Tomorrow in the CERN laboratories deep beneath France and Switzerland, the Large Hadron Collider will be shooting a particle beam all the way around its 27 kilometre circumference. This is a preliminary circulation before the first high-energy particle collisions take place at the end of October.
A great deal of people in the media and in the public have raised concerns about the implications of such high-energy particle acceleration: the main concerns revolve around the theoretical possibility that the LHC’s particle collision will tear a large chunk out of our galaxy which, needless to say, would obliterate the Earth. This has resulted in some utterly frivolous lawsuits from Hawaii - the plaintiff can only win the case if their existence is ended. Rather than being afraid of the LHC, humanity should be proud: we as a species are about to conduct the largest-scale scientific experiment in human history. We are trying to emulate the very beginnings of the universe. We are, almost in a literal sense, playing God. It’s a moment to be proud of human ingenuity and to celebrate the enterprise of science. This is a moment of triumph, not of fear.

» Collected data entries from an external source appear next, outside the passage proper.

-- ==== Sys2Proof/Tests/Slice0.lean ====
section
/-! SUPPORT. Tests of the model against 95_test_vectors.md, and for every statement with hypotheses
a state and operands that meet them. Expected values are the spec's, not the model's. -/

namespace Sys2Proof.Tests

open Sys2Proof Sys2Proof.Machine

/-! ### Helpers -/

/-- The sines of 95_test_vectors.md for L = 4. -/
def sines4 : List (B64 × B64) :=
  [(0x3FF921FB54442D18, 0x3FF0000000000000), (0x400921FB54442D18, 0x3CA1A62633145C07),
    (0x4012D97C7F3321D2, 0xBFF0000000000000)]

/-- A block after reset with small capacities, at 0x1000, in binary64. -/
def fresh : State :=
  { State.reset with
    inCapR := 8, cmCapR := 8, seqCapR := 8, outCapR := 256, base := 0x1000, qarith := .b64,
    sin64Known := sines4 }

/-- The same block set up for a sine of width `w` over `len` samples. -/
def sine (w : BitVec 6) (sg : Bool) (len : Word) : State :=
  { fresh with width := w, signed := sg, lengthReg := len }

/-- The same block with bytes in IN and a width. -/
def withIn (w : BitVec 6) (bytes : List Byte) : State := { fresh with width := w, inBuf := bytes }

/-- The same block with a sequence in SEQ. -/
def withSeq (w : BitVec 6) (isSine : Bool) (seq : List Int) : State :=
  { fresh with seq := seq, seqValid := true, seqSine := isSine, seqWidth := w }

/-- The same block with inputs to come. -/
def facing (inputs : List Input) : State := { fresh with inputs := inputs }

/-- The next state, if there is one. -/
def next? (r : Result) : Option State :=
  match r with
  | .next t => some t
  | .fault _ => none
  | .refused _ => none

/-- SEQ and ERR after a command. -/
def seqErr (r : Result) : Option (List Int × ErrCode) := (next? r).map fun t => (t.seq, t.err)

/-- OUT and ERR after a command. -/
def outErr (r : Result) : Option (List Byte × ErrCode) := (next? r).map fun t => (t.out, t.err)

/-- STATUS after a command. -/
def statusAfter (r : Result) : Option Word := (next? r).map State.statusWord

/-! ### Well-formedness: a reserved command whose word is a command's is refused -/

theorem test_wf_refuses_nop_word : (Instr.reserved 0x00000000).wf = false := by decide
theorem test_wf_refuses_soft_reset_word : (Instr.reserved 0x00000006).wf = false := by decide
theorem test_wf_accepts_first_reserved : (Instr.reserved 0x00000007).wf = true := by decide

/-! ### Decoding: words written out from 30_encoding.md R80 and R83, RSV then OP -/

theorem test_decode_nop : decode 0b00000000000000000000000000000000 = .nop := by decide
theorem test_decode_genSine : decode 0b00000000000000000000000000000001 = .genSine := by decide
theorem test_decode_packData : decode 0b00000000000000000000000000000010 = .packData := by decide
theorem test_decode_emit : decode 0b00000000000000000000000000000011 = .emit := by decide
theorem test_decode_clearIn : decode 0b00000000000000000000000000000100 = .clearIn := by decide
theorem test_decode_clearCm : decode 0b00000000000000000000000000000101 = .clearCm := by decide
theorem test_decode_softReset : decode 0b00000000000000000000000000000110 = .softReset := by decide
theorem test_decode_op7 :
    decode 0b00000000000000000000000000000111 = .reserved 0x00000007 := by decide
theorem test_decode_rsv :
    decode 0b00000000000000000000000000010011 = .reserved 0x00000013 := by decide
theorem test_decode_top_bit : decode 0x80000001 = .reserved 0x80000001 := by decide
theorem test_decode_rejects_longer : decodeTableWord 64 1 = none := by decide
theorem test_decode_rejects_shorter : decodeTableWord 16 1 = none := by decide

/-! ### Commands (95_test_vectors.md §2) -/

/-- Vector C1. -/
theorem test_nop_clears_err :
    statusAfter (exec .nop { fresh with err := .mismatch, sticky := true }) = some 0x00000010 := by
  decide

/-- Vector Q1. -/
theorem test_genSine_q1 :
    seqErr (exec .genSine (sine 8 false 4)) = some ([128, 255, 128, 1], .none) := by
  decide +kernel

/-- Vectors Q10 and Q10u under QARITH = REAL: a negative amplitude turns the wave over. -/
theorem test_genSine_q10_real :
    seqErr (exec .genSine { sine 8 true 4 with
      ampEn := true, amplitudeReg := 0xFFFFFF9C, qarith := .real }) =
      some ([0, -100, 0, 100], .none) := by
  decide +kernel

/-- Vector Q14: the two arithmetics differ. -/
theorem test_quantize_q14 :
    quantize .real fresh.sin64 13 26 254 0 true = some 0 ∧
    quantizeB64 (fun x => if x = 0x400921FB54442D19 then 0xBCB72CECE675D1FD else 0)
      13 26 254 0 true = some (-1) := by
  decide +kernel

/-- Vector QE9: a sample above 2^63 - 1. -/
theorem test_genSine_range :
    statusAfter (exec .genSine { sine 32 false 4 with
      offsetHi := 0x4202A05F, offsetLo := 0x20000000 }) = some 0x00000014 := by
  decide +kernel

/-- Vector P1. -/
theorem test_packData_p1 :
    seqErr (exec .packData (withIn 16 [0x01, 0x02, 0x03, 0x04])) =
      some ([0x0102, 0x0304], .none) := by
  decide +kernel

/-- Vector P11: the width is checked before IN_OVF. -/
theorem test_packData_p11 :
    seqErr (exec .packData { withIn 0 [0x01] with inOvf := true }) = some ([], .width) := by
  decide

/-- Vectors B4 and B5: the mask of 42_serializer.md R140. -/
theorem test_emit_masks :
    outErr (exec .emit (withSeq 12 false [-2047, 0xABCD])) =
      some ([0x08, 0x01, 0x0B, 0xCD], .none) := by
  decide +kernel

/-- Vector M4, as its 88 bytes. -/
theorem test_emit_m4 :
    outErr (exec .emit { withSeq 8 false [] with mif := true, cmBuf := [0x78] }) = some
      ([0x2D, 0x2D, 0x20, 0x78, 0x0A, 0x0A,
        0x44, 0x45, 0x50, 0x54, 0x48, 0x20, 0x3D, 0x20, 0x30, 0x3B, 0x0A,
        0x57, 0x49, 0x44, 0x54, 0x48, 0x20, 0x3D, 0x20, 0x38, 0x3B, 0x0A,
        0x41, 0x44, 0x44, 0x52, 0x45, 0x53, 0x53, 0x5F, 0x52, 0x41, 0x44, 0x49, 0x58, 0x20, 0x3D,
        0x20, 0x44, 0x45, 0x43, 0x3B, 0x0A,
        0x44, 0x41, 0x54, 0x41, 0x5F, 0x52, 0x41, 0x44, 0x49, 0x58, 0x20, 0x3D, 0x20, 0x42, 0x49,
        0x4E, 0x3B, 0x0A, 0x0A,
        0x43, 0x4F, 0x4E, 0x54, 0x45, 0x4E, 0x54, 0x0A, 0x42, 0x45, 0x47, 0x49, 0x4E, 0x0A, 0x0A,
        0x45, 0x4E, 0x44, 0x3B, 0x0A], .none) := by
  decide +kernel

/-- The last data line of vector M3. -/
theorem test_mif_line_m3 :
    mifLine 12 true (-2047) 3 =
      [0x33, 0x20, 0x3A, 0x20, 0x31, 0x30, 0x30, 0x30, 0x30, 0x30, 0x30, 0x30, 0x30, 0x30, 0x30,
        0x31, 0x3B, 0x20, 0x20, 0x20, 0x20, 0x20, 0x20, 0x20, 0x2D, 0x2D, 0x20, 0x2D, 0x32, 0x30,
        0x34, 0x37, 0x0A] := by
  decide +kernel

/-- Vector P14. -/
theorem test_clearIn :
    (next? (exec .clearIn { withIn 8 [1, 2, 3] with inOvf := true, sticky := true })).map
      (fun t => (t.inBuf, t.statusWord)) = some ([], 0x00000010) := by
  decide

/-- Vector C6. -/
theorem test_clearCm :
    (next? (exec .clearCm { fresh with cmBuf := [1, 2, 3, 4, 5], cmOvf := true })).map
      (fun t => (t.cmBuf, t.statusWord)) = some ([], 0) := by
  decide

/-- Vector C5. -/
theorem test_softReset :
    statusAfter (exec .softReset { withSeq 8 true [1] with sticky := true, inOvf := true }) =
      some 0 := by
  decide

/-- Vector C2. -/
theorem test_reserved : statusAfter (exec (decode 0x00000007) fresh) = some 0x00000016 := by decide

/-! ### Register accesses (95_test_vectors.md §2.7) -/

/-- Vector R1. -/
theorem test_ctrl_reads_back : (fresh.writeCtrl 0xFFFFFFFF).ctrlWord = 0x0000073F := by decide

/-- Vector R5: the third byte is dropped. -/
theorem test_in_overflow :
    (((({ fresh with inCapR := 2 } : State).appendIn 1).appendIn 2).appendIn 3).statusWord =
      0x00000100 := by
  decide

/-- 30_encoding.md R87: `puts` writes the ASCII bytes of the characters (those that program A of
95_test_vectors.md gives to "rom"). -/
theorem test_puts_ascii :
    puts 0x1000 .cmData ['r', 'o', 'm'] =
      [.access (.write 0x1024 4 0x72), .access (.write 0x1024 4 0x6F),
        .access (.write 0x1024 4 0x6D)] := by
  decide

/-- 00_scope.md R10: U+007F is the last character with an ASCII byte; the next one's byte is free
(log 23). -/
theorem test_last_ascii_character :
    ascii [Char.ofNat 0x7F, Char.ofNat 0x80] = [0x7F, Config.nonAsciiByte (Char.ofNat 0x80)] := by
  rfl

/-- 70_reset_and_hazards.md R235: the command is done, but no read of STATUS has shown BUSY = 0. -/
theorem test_access_before_idle_is_seen :
    step { facing [rd 0x1000 .seqLen] with awaitingIdle := true } =
      .refused (.hostFault .busy) := by
  rfl

/-- R235: the read of STATUS that shows BUSY = 0 ends the wait. -/
theorem test_idle_is_seen :
    (next? (step { facing [.poll] with awaitingIdle := true })).map
      (fun t => (t.awaitingIdle, t.inputs)) = some (false, []) := by
  decide

/-- Vectors R6 and R7. -/
theorem test_host_faults :
    memRead { fresh with pend := some 0 } 0x102C 4 = .error .busy ∧
    memRead fresh 0x1002 4 = .error .misaligned := by
  decide

/-! ### What meets the hypotheses of the statements -/

theorem witness_OtherWordsAreReserved :
    (7 ≤ ((0x7 : Word).extractLsb' 0 4).toNat ∧ (0x7 : Word).extractLsb' 4 28 = 0) ∧
    (7 ≤ ((0xF : Word).extractLsb' 0 4).toNat ∧ (0xF : Word).extractLsb' 4 28 = 0) ∧
    (0x10 : Word).extractLsb' 4 28 ≠ 0 ∧ (0xFFFFFFFF : Word).extractLsb' 4 28 ≠ 0 := by
  decide

theorem witness_DecodeAndEncodeAgree :
    Instr.softReset.wf = true ∧ (Instr.reserved 0x7).wf = true ∧
    (Instr.reserved 0xFFFFFFFF).wf = true := by
  decide

/-- A command pending with its step due. -/
def due (c : Word) : State :=
  { facing [.poll] with pend := some c, wait := 0, awaitingIdle := true }

theorem witness_StepRunsDecodedCommand :
    ((due 3).pend = some 3 ∧ ((due 3).wait = 0 ∨ (due 3).inputs = [])) ∧
    ({ fresh with pend := some 3, wait := 5 } : State).inputs = [] := by
  decide

theorem witness_ErrorsArePrecise :
    ∃ t, exec (.reserved 7) (due 7) = .next t ∧ t.err ≠ .none ∧ decode 7 = .reserved 7 :=
  ⟨_, rfl, by decide, by decide⟩

theorem witness_SoftResetRestoresResetValues :
    ∃ t, exec .softReset { due 6 with sticky := true } = .next t ∧
      ({ due 6 with sticky := true } : State).sticky = true ∧ t.sticky = false :=
  ⟨_, rfl, by decide, by decide⟩

/-- Two states that agree on every operand of R82's table and differ elsewhere. -/
theorem witness_CommandsReadOnlyTheirOperands :
    let s : State := { withSeq 8 true [128, -1] with
      width := 12, lengthReg := 4, inBuf := [1, 2], mif := true, cmBuf := [0x78] }
    let u : State := { s with sticky := true, err := .range, outRp := 3, reads := [(0, 1)] }
    s.sameInstance u ∧ s ≠ u ∧
    (s.width = u.width ∧ s.signed = u.signed ∧ s.ampEn = u.ampEn ∧ s.lengthReg = u.lengthReg ∧
      s.amplitudeReg = u.amplitudeReg ∧ s.offsetHi = u.offsetHi ∧ s.offsetLo = u.offsetLo) ∧
    (s.inBuf = u.inBuf ∧ s.inOvf = u.inOvf) ∧
    (s.mif = u.mif ∧ s.seq = u.seq ∧ s.seqValid = u.seqValid ∧ s.seqSine = u.seqSine ∧
      s.seqWidth = u.seqWidth ∧ s.mif = true ∧ s.cmBuf = u.cmBuf ∧ s.cmOvf = u.cmOvf) := by
  unfold State.sameInstance
  decide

What will the Large Hadron Collider do? The collider is a giant experiment in the field of quantum physics. At the start of the universe subatomic particles, the smallest we can detect, were formed along with some of the forces that govern the operation of the universe. This universe creation theory is known as the Standard Model and features a set of elementary particles and forces that form the building blocks for the rest of the atomic universe. The Standard Model consists of these elementary particles: six quarks, six leptons, five bosons, and the legendary Higgs boson. It also has three of the four forces: electromagnetism, the strong nuclear force, and the weak nuclear force (the unincluded fourth being gravity).
This Standard Model theory was conceived in the twentieth century and as such is still disputed among the scientific community. It has numerous technical problems, one of which is that the Higgs boson is a theoretical and as-yet-undetected subatomic particle that was invented with the aim of giving particles mass. That is where the LHC comes in. The Large Hadron Collider is a particle accelerator meaning that it has the ability to shoot subatomic particles at immense speeds into other subatomic particles. This proton-proton collision should give some manner of explosive effect wherein the Higgs boson should theoretically be visible. If the Higgs boson is seen it will lend credence to the Standard Model and possibly win a Nobel Prize for Peter Higgs, the Scottish physicist behind the theorised particle. If not, it will provide evidence for other theories and give an insight into the troublesome nature of matter.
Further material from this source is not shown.